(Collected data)
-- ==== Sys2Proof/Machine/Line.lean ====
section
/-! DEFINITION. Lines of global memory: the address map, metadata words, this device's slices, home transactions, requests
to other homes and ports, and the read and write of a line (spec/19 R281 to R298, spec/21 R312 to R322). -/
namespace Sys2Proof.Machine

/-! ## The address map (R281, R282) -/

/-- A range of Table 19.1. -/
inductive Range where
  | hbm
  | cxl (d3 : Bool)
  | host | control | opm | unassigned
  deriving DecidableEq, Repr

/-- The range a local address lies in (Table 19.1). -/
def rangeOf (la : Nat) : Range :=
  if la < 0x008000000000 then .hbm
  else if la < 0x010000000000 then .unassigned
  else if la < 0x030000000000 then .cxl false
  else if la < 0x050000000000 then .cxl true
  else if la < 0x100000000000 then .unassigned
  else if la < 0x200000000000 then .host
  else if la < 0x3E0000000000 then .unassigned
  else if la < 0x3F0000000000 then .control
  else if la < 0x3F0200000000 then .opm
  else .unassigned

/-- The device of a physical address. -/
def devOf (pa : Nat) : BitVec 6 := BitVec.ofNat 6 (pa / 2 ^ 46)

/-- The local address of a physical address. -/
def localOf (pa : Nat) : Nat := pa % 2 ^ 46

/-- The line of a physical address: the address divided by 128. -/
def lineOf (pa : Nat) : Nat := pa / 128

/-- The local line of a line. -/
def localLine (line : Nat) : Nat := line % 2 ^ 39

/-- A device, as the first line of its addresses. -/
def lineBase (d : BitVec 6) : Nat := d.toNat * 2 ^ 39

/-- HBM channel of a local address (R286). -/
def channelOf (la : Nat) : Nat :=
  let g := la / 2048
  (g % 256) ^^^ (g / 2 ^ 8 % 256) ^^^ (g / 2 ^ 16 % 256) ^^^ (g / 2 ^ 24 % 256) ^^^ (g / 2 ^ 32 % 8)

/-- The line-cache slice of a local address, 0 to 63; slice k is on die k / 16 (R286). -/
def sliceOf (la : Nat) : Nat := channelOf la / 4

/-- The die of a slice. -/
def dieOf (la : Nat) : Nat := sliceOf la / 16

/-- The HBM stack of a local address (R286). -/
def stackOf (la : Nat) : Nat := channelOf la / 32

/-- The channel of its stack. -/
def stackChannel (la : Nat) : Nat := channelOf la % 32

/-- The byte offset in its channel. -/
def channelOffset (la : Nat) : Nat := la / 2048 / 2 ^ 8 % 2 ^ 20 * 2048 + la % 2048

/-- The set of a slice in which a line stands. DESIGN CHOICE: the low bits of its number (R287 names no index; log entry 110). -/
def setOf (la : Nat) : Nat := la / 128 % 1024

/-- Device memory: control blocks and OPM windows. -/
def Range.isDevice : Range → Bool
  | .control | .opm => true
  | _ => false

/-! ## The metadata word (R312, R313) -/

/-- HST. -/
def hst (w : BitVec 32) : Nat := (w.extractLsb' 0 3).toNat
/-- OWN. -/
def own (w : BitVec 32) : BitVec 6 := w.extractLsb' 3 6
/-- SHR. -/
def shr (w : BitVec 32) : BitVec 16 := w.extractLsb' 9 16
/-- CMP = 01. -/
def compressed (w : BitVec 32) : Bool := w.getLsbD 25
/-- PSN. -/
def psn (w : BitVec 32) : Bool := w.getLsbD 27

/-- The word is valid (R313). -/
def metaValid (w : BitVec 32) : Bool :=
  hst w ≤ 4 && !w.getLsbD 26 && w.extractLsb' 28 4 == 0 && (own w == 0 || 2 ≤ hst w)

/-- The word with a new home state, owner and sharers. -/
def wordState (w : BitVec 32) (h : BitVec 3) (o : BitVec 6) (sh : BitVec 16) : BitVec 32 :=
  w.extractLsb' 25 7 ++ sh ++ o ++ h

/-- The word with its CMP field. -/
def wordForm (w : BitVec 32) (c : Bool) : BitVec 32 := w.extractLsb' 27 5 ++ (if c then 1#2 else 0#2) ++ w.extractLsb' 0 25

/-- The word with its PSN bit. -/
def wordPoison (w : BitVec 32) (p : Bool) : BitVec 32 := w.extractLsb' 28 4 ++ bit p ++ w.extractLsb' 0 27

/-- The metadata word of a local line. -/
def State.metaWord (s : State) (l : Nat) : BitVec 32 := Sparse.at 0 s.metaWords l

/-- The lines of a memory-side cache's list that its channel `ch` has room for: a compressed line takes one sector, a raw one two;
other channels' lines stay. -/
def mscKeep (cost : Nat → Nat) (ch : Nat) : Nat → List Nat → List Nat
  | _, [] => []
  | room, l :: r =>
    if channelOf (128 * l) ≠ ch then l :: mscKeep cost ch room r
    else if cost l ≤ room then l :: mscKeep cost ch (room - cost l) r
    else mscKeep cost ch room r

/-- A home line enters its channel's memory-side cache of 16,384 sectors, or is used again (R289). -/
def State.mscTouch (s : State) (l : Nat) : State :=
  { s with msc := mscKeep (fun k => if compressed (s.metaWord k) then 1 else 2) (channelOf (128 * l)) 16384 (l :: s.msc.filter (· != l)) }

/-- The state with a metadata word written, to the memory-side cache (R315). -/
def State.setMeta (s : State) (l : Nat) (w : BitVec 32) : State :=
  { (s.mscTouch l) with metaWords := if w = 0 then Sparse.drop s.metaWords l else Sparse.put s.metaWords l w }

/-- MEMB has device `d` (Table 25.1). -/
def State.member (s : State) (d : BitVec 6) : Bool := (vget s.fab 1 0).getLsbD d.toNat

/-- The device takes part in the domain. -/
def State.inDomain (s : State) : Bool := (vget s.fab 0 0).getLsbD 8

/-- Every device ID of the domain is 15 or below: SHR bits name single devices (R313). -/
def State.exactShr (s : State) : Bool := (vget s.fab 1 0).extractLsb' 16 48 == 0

Work order: Give only the lines from the one holding "else if la < 0x3F0000000000 then .control" through the one holding "address of a physical address. -/", each restated exactly as it appears above.

Expected output:
  else if la < 0x3F0000000000 then .control
  else if la < 0x3F0200000000 then .opm
  else .unassigned

/-- The device of a physical address. -/
def devOf (pa : Nat) : BitVec 6 := BitVec.ofNat 6 (pa / 2 ^ 46)

/-- The local address of a physical address. -/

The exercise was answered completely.